#### INPUT DATA

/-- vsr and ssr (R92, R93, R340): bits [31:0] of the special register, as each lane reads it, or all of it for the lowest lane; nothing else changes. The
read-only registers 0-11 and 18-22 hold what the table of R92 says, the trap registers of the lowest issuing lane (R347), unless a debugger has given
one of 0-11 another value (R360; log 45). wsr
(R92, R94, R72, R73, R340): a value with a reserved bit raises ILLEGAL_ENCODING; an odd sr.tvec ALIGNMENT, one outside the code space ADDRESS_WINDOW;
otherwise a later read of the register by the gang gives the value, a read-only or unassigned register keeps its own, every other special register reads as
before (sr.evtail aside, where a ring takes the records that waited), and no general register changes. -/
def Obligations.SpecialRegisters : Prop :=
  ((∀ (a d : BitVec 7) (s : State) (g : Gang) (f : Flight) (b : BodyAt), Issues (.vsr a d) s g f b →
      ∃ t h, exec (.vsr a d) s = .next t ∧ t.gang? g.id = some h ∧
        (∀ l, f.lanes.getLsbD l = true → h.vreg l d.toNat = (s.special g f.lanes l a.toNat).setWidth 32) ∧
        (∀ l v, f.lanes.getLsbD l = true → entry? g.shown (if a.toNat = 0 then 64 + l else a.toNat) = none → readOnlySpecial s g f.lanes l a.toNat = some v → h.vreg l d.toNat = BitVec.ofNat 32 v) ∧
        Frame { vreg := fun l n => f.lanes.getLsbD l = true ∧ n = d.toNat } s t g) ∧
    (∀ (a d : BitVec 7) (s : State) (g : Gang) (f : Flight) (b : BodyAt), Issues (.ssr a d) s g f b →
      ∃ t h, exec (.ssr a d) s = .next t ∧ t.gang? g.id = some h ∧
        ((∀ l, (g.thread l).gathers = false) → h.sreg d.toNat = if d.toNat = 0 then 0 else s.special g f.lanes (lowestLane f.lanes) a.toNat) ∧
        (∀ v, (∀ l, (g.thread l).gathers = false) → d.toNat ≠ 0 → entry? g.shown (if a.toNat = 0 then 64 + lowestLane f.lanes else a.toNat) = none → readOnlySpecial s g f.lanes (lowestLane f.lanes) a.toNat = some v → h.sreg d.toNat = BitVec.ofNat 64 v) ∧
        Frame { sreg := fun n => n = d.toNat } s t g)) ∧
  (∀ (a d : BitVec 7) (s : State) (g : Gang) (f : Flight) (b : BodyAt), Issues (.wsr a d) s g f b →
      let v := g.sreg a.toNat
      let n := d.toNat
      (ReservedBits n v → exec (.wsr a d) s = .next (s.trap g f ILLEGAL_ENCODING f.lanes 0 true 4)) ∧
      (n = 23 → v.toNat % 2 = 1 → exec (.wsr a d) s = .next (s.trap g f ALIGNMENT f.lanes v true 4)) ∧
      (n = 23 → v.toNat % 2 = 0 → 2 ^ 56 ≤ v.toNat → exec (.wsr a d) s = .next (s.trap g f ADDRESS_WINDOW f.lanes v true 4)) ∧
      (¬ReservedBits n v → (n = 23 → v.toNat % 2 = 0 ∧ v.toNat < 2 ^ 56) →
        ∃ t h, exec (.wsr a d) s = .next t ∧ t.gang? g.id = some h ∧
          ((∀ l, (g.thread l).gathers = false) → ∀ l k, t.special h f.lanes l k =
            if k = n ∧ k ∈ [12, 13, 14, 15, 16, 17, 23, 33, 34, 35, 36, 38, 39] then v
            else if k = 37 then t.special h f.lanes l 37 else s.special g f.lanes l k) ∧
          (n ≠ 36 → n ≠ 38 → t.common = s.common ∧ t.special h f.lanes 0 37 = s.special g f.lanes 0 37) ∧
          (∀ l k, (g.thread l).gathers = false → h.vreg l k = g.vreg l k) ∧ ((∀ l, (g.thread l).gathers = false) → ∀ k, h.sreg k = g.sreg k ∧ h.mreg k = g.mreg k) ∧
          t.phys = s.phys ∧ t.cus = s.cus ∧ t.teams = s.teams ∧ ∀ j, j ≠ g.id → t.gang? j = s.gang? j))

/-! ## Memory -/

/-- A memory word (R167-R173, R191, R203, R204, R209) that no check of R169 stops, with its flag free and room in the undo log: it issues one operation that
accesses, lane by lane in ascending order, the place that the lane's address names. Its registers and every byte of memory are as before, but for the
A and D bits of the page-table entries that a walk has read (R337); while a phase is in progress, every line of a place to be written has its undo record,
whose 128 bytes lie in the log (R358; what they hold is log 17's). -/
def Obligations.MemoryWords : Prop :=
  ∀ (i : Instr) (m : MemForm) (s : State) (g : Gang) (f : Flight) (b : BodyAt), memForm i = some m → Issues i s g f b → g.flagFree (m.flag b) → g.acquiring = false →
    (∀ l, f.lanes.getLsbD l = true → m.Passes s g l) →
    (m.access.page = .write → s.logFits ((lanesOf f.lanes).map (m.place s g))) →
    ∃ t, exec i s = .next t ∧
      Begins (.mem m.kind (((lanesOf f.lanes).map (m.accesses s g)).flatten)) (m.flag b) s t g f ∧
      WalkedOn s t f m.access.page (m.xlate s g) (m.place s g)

########

### EXERCISE BRIEF
The lines to copy run from the start of the records above through the line holding "one of 0-11 another value (R360; log 45). wsr"; give them exactly, both ends included, and nothing else.

### SOLVED EXERCISE
/-- vsr and ssr (R92, R93, R340): bits [31:0] of the special register, as each lane reads it, or all of it for the lowest lane; nothing else changes. The
read-only registers 0-11 and 18-22 hold what the table of R92 says, the trap registers of the lowest issuing lane (R347), unless a debugger has given
one of 0-11 another value (R360; log 45). wsr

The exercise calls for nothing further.